- _Required work_:
Look below for the line containing "def stageOperands (k"; from there through the line containing "e.run with wideIn", both lines included, please set down each line exactly and nothing else.

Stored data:
====================
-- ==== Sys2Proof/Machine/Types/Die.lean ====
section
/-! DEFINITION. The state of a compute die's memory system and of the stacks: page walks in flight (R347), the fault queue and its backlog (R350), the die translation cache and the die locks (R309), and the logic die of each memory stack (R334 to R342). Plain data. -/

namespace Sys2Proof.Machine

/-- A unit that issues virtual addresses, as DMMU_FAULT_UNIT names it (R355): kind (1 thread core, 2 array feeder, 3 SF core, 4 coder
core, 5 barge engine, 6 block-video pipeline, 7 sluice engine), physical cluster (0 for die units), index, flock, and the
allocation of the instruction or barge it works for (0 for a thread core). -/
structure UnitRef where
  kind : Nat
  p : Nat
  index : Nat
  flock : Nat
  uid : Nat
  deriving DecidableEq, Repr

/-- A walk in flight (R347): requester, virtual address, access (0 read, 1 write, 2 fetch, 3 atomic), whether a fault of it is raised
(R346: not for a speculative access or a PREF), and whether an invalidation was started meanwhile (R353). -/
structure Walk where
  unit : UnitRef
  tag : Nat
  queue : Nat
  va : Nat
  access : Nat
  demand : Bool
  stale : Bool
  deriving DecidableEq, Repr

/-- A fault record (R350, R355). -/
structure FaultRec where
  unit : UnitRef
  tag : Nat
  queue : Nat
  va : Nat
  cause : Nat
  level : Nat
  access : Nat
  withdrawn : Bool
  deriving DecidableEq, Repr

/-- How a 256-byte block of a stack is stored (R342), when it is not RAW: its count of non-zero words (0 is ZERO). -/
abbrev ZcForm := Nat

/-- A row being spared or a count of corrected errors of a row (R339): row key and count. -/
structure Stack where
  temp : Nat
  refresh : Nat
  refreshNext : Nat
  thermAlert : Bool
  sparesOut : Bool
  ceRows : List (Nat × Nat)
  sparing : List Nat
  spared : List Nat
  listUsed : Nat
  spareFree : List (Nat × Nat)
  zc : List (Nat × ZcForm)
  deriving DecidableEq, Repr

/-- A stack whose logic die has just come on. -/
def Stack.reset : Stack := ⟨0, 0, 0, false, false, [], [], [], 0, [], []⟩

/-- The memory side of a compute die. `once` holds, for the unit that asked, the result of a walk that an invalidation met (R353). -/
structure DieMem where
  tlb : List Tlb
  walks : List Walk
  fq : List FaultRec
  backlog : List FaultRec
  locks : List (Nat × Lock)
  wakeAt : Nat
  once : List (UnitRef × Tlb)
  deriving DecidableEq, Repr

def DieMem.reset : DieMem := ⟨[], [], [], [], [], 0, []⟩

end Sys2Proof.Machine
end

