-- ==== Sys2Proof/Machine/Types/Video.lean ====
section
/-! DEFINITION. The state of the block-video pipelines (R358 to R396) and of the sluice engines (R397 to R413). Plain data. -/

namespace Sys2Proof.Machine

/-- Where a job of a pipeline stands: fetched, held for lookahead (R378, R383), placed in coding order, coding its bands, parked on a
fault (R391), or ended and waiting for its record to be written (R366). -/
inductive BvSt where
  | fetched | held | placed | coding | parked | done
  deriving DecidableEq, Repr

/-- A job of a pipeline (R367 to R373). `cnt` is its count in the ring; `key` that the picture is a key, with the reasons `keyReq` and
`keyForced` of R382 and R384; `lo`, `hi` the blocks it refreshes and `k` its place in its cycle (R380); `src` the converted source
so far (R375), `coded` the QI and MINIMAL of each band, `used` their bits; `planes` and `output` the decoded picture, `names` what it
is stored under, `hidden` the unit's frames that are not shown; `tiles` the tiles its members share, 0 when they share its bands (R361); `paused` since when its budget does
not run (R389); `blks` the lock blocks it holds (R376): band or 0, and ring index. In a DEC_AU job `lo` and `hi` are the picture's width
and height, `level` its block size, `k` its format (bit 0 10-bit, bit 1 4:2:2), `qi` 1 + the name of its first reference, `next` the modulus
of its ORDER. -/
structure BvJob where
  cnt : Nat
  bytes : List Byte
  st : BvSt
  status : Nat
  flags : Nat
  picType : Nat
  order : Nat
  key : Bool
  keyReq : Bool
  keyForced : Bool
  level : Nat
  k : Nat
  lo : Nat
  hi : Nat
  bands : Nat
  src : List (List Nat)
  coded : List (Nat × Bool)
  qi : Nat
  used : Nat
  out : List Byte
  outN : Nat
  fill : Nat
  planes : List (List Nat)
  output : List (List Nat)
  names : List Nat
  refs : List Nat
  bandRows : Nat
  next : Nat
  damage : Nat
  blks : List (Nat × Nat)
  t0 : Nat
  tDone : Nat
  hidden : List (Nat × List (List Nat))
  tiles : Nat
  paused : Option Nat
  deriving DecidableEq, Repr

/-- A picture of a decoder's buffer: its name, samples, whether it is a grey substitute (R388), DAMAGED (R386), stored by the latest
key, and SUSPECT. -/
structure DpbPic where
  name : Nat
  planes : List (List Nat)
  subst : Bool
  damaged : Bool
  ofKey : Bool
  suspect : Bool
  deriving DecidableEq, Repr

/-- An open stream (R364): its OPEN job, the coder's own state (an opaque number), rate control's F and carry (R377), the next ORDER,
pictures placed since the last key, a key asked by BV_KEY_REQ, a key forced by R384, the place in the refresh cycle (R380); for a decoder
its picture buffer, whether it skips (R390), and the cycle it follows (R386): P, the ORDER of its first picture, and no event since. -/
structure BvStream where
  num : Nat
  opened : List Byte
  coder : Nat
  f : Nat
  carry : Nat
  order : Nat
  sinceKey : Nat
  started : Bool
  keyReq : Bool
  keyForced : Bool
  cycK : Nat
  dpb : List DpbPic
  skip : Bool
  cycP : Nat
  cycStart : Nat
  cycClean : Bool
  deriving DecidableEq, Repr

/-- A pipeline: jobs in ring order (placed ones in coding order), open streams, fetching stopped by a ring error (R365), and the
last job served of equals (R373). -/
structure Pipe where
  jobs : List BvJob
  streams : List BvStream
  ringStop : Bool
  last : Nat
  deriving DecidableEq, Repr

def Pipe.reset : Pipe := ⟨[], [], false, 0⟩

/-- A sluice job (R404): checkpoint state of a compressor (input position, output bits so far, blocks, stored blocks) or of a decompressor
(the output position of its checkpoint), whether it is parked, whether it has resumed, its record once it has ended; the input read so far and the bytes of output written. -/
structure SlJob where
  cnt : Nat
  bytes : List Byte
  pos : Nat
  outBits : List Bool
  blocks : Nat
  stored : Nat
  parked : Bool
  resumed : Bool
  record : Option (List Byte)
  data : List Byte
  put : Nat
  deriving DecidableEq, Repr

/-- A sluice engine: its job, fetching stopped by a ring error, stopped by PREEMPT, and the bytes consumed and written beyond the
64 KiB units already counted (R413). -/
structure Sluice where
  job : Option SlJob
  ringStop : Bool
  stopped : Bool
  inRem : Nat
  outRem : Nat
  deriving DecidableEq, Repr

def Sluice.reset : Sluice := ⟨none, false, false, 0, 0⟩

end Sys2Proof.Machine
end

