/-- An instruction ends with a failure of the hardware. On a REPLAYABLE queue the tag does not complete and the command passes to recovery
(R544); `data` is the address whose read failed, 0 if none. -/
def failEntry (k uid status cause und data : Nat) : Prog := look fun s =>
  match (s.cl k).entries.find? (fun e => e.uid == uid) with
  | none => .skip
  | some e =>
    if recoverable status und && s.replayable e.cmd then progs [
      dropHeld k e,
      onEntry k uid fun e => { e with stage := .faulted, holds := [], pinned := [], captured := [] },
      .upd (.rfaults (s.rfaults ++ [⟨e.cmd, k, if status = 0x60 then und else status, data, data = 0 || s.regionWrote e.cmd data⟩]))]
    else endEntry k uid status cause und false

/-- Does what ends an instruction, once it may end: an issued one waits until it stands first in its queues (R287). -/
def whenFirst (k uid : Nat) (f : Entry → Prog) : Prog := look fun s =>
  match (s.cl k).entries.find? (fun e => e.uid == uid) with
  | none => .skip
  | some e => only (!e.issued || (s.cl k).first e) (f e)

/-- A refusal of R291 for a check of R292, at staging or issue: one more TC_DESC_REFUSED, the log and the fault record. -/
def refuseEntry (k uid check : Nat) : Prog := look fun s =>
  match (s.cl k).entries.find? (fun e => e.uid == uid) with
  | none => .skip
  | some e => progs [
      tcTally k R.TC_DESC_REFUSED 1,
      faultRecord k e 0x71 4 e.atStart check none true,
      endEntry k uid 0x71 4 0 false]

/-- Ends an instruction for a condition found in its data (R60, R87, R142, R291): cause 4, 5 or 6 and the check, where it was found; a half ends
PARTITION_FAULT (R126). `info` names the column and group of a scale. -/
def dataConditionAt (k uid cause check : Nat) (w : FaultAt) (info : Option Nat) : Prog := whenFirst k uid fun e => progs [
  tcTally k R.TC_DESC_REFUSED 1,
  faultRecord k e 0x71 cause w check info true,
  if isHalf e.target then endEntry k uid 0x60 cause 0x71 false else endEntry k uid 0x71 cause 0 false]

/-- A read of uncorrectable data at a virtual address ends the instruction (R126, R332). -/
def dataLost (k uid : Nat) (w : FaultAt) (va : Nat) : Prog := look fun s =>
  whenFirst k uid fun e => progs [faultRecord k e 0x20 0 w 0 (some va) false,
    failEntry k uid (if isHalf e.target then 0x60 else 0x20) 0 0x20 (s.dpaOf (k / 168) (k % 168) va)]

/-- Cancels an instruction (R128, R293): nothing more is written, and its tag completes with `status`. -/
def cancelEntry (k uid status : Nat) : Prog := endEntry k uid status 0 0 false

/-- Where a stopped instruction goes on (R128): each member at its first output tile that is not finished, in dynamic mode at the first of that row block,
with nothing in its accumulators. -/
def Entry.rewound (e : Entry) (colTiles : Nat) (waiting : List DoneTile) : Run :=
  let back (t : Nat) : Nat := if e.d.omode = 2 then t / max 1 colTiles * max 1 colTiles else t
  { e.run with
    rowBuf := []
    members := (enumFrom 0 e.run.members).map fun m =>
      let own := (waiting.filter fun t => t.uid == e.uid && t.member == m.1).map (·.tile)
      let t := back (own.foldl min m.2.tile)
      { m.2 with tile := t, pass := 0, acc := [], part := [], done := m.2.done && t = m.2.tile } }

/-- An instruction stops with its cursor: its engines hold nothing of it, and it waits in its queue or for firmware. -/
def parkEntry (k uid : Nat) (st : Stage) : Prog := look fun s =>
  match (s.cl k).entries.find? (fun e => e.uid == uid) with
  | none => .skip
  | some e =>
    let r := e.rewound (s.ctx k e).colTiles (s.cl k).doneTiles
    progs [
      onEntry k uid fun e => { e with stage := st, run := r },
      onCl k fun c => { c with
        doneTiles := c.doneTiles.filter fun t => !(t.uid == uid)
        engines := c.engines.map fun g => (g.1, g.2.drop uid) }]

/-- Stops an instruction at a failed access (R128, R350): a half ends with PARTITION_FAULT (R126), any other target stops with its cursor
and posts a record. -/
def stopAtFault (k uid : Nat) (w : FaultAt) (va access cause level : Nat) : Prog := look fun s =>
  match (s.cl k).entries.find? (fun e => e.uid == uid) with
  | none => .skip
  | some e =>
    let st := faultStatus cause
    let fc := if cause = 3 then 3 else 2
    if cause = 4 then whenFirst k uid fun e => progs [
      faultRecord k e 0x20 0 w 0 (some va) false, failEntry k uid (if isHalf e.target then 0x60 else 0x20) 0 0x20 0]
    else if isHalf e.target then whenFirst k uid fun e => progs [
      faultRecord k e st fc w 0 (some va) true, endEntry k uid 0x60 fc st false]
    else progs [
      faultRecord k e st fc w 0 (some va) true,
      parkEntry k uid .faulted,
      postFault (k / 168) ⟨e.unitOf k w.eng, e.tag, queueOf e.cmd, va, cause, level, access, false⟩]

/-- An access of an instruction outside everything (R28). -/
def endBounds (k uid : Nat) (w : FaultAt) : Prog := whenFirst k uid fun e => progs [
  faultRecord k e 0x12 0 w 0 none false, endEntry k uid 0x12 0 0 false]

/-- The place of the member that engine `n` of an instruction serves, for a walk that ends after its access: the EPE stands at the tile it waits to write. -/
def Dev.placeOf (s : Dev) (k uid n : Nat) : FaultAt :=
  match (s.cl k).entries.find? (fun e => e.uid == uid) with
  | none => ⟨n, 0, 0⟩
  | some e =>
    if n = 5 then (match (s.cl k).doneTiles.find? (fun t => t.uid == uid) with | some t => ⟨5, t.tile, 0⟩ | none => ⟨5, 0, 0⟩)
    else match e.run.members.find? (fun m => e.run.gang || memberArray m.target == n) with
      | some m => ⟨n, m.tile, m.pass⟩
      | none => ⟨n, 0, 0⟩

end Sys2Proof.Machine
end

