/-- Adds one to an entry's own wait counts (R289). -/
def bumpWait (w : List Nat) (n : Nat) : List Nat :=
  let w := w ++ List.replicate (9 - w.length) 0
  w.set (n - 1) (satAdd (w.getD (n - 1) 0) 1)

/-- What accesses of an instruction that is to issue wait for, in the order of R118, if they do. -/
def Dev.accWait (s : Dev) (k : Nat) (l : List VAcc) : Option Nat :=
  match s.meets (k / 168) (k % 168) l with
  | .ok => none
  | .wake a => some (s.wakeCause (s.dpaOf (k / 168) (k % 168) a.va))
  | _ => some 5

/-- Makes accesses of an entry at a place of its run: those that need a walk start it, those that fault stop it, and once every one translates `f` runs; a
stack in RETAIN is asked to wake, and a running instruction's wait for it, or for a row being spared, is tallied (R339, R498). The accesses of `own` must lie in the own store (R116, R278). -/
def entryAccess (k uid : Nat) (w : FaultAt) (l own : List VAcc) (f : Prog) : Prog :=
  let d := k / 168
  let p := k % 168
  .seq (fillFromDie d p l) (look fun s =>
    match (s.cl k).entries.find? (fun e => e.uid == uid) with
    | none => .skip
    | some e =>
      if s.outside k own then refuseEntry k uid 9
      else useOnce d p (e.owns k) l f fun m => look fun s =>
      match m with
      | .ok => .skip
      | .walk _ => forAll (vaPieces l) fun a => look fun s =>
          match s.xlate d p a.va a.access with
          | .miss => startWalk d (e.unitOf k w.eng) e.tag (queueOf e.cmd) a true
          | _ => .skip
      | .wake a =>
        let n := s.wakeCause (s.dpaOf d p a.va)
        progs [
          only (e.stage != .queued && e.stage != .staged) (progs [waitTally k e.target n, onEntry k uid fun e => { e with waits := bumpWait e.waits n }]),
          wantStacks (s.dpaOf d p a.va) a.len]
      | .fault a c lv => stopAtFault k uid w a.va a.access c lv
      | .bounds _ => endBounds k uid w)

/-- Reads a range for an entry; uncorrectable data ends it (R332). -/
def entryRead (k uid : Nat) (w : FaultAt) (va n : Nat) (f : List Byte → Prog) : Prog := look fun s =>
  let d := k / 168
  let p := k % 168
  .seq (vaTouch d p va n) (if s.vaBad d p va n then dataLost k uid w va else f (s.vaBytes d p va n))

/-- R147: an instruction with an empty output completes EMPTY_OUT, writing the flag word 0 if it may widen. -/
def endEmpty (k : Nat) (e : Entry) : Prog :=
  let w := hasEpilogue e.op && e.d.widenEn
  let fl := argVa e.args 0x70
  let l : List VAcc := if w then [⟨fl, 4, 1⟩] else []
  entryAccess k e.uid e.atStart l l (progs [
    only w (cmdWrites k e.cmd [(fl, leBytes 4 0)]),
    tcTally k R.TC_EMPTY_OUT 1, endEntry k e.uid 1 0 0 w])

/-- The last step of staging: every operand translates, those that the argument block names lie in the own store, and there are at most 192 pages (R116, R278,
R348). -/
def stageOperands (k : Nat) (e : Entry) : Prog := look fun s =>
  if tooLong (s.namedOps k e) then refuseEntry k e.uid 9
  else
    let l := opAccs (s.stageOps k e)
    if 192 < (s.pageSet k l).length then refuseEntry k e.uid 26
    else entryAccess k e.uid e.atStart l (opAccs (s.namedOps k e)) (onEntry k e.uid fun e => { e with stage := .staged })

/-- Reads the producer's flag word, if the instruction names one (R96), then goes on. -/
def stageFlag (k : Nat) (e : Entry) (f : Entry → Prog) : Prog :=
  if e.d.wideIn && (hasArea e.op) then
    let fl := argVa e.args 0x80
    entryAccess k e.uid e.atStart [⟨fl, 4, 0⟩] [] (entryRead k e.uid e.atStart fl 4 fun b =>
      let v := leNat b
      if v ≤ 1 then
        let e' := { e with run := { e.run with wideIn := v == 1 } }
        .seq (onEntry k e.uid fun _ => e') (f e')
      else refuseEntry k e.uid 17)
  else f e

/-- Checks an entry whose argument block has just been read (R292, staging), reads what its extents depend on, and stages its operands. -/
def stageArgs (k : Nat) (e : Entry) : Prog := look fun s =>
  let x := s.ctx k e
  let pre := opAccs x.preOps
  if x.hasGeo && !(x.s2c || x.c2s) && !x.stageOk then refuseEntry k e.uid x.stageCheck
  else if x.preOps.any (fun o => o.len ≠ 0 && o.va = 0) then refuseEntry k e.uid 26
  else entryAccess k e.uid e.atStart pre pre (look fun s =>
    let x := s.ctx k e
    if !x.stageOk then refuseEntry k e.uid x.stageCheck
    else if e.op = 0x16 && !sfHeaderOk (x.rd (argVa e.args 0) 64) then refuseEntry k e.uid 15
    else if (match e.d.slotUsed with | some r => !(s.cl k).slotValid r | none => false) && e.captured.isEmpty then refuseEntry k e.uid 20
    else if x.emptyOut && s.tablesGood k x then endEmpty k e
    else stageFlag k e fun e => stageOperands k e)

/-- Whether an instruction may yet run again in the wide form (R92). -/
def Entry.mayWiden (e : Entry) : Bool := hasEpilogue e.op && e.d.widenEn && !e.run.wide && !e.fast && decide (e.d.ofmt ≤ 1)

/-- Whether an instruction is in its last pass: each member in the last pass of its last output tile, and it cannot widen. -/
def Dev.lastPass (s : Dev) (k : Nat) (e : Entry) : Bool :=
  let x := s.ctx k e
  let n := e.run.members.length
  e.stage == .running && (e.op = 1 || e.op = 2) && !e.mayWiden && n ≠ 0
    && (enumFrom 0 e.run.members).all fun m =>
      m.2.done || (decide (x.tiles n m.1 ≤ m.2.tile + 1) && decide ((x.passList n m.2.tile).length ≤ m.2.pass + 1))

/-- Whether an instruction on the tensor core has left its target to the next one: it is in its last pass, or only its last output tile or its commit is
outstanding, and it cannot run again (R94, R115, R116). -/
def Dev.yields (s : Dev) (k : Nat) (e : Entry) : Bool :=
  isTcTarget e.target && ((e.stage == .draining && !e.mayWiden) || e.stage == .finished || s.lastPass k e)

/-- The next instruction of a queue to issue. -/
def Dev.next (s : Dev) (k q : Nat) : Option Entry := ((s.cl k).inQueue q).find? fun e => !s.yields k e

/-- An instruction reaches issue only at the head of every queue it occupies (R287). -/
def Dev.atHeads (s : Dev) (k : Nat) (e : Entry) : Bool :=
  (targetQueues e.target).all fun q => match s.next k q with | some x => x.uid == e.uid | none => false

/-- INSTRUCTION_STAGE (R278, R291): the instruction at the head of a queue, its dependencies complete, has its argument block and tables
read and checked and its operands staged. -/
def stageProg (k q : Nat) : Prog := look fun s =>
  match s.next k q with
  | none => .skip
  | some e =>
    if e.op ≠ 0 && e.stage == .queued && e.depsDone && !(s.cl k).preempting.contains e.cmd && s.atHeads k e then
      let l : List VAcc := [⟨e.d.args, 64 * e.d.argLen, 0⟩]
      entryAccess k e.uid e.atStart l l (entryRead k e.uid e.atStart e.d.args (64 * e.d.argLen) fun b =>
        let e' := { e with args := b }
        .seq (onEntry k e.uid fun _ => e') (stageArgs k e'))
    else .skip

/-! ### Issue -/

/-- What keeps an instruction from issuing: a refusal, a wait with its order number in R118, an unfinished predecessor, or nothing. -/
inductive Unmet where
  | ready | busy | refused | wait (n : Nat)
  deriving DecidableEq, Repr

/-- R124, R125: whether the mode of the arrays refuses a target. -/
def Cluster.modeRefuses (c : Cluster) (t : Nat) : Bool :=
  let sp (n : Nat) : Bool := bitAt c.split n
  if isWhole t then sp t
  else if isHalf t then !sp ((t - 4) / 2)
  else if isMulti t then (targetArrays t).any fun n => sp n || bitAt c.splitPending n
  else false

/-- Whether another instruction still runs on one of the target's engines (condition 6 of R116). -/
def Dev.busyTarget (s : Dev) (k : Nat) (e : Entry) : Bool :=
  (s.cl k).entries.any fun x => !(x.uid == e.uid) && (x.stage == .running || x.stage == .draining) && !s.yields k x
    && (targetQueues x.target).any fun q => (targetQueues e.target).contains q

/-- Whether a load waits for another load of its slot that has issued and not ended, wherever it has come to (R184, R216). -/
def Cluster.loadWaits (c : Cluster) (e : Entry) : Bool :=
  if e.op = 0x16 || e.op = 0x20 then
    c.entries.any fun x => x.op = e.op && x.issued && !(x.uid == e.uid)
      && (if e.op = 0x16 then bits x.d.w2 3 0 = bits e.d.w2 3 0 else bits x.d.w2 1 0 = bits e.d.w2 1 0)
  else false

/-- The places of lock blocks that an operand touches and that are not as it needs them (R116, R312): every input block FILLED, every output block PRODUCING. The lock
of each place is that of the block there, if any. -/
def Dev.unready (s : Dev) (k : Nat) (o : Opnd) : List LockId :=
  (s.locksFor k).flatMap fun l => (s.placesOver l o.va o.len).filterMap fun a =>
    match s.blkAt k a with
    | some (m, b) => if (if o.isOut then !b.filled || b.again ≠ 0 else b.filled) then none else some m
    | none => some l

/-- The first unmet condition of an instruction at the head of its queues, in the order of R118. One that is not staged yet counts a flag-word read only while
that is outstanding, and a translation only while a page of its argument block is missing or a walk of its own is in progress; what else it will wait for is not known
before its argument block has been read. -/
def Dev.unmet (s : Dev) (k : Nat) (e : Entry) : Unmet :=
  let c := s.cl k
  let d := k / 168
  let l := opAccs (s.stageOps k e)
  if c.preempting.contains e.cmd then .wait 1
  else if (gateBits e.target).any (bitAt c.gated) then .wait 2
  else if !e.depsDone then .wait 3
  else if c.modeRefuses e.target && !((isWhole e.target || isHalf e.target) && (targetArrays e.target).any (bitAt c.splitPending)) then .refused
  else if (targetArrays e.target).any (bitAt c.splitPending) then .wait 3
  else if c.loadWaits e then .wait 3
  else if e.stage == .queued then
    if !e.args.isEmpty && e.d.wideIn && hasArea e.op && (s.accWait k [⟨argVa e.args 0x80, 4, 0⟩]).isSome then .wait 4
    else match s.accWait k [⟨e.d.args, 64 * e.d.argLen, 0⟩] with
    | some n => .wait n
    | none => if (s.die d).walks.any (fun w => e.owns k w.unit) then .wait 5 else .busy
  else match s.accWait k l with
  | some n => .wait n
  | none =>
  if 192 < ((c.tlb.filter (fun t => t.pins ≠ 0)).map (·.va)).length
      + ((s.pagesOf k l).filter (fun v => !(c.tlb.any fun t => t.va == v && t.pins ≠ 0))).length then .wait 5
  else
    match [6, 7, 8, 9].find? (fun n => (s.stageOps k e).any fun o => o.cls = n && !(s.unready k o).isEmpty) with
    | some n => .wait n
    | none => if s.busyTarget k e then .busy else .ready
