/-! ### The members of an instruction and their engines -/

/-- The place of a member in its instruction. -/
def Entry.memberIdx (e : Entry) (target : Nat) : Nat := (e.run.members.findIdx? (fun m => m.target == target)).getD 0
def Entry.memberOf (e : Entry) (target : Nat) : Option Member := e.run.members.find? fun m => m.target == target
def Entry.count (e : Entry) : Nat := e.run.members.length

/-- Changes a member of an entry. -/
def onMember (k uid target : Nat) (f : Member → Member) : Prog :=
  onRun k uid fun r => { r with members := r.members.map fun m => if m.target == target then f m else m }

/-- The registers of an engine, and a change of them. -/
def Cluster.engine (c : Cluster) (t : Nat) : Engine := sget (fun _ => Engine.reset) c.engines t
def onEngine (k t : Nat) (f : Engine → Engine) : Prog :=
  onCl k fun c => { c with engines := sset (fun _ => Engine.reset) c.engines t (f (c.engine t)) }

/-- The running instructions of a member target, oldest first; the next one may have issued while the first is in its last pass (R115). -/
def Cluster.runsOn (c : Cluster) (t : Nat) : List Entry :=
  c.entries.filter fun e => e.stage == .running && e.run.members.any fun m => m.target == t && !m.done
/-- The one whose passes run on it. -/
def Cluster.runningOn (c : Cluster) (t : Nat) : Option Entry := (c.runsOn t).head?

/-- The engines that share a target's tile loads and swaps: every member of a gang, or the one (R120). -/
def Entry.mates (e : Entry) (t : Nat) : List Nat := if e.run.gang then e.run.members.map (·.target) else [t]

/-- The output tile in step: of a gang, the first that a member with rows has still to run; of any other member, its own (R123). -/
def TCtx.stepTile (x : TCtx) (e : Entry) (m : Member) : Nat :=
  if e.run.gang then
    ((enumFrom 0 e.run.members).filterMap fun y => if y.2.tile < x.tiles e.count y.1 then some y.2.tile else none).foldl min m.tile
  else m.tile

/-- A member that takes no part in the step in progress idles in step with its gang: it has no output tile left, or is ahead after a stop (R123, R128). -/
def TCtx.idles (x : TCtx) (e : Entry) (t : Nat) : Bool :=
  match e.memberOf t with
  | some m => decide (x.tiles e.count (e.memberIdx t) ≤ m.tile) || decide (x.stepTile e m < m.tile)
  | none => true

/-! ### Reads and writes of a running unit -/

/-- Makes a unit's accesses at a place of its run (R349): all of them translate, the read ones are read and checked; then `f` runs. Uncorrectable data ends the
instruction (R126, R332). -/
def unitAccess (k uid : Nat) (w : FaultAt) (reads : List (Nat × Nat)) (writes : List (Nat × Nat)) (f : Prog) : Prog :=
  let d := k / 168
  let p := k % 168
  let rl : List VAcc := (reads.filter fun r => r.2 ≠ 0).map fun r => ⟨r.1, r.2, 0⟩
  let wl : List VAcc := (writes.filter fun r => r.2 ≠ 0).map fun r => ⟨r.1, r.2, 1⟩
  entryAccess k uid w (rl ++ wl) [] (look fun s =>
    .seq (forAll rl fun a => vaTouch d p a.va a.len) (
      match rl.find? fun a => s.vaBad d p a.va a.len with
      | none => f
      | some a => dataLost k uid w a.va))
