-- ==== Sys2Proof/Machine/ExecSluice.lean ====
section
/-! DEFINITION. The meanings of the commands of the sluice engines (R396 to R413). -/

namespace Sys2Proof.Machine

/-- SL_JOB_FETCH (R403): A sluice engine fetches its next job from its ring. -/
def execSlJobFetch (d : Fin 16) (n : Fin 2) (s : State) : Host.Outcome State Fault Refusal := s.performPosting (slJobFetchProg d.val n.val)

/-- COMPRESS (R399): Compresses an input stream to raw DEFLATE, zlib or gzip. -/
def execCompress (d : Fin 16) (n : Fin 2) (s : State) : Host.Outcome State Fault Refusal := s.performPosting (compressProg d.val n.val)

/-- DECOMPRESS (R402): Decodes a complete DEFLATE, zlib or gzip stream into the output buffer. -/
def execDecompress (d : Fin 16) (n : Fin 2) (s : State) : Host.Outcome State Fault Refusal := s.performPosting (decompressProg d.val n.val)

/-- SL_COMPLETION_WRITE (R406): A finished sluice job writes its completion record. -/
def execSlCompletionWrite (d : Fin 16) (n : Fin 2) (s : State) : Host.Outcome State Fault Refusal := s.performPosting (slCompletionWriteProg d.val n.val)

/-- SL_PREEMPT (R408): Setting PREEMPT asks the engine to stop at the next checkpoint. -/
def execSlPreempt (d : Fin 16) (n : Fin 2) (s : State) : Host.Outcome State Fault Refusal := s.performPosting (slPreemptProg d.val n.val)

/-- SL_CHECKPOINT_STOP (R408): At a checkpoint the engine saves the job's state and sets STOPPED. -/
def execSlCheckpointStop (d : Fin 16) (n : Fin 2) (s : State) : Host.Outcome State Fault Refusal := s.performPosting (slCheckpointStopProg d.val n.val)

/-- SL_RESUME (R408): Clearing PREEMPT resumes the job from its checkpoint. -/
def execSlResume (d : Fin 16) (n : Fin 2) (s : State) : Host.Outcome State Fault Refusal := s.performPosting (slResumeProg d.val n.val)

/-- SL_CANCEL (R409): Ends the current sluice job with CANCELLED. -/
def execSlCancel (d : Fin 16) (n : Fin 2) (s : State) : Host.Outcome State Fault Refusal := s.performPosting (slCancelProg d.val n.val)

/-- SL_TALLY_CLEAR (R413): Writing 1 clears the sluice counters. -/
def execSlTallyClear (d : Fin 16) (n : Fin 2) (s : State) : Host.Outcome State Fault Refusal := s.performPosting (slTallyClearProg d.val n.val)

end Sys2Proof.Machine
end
====================
- _Solution for this problem_:
def stageOperands (k : Nat) (e : Entry) : Prog := look fun s =>
  if tooLong (s.namedOps k e) then refuseEntry k e.uid 9
  else
    let l := opAccs (s.stageOps k e)
    if 192 < (s.pageSet k l).length then refuseEntry k e.uid 26
    else entryAccess k e.uid e.atStart l (opAccs (s.namedOps k e)) (onEntry k e.uid fun e => { e with stage := .staged })

/-- Reads the producer's flag word, if the instruction names one (R96), then goes on. -/
def stageFlag (k : Nat) (e : Entry) (f : Entry → Prog) : Prog :=
  if e.d.wideIn && (hasArea e.op) then
    let fl := argVa e.args 0x80
    entryAccess k e.uid e.atStart [⟨fl, 4, 0⟩] [] (entryRead k e.uid e.atStart fl 4 fun b =>
      let v := leNat b
      if v ≤ 1 then
        let e' := { e with run := { e.run with wideIn := v == 1 } }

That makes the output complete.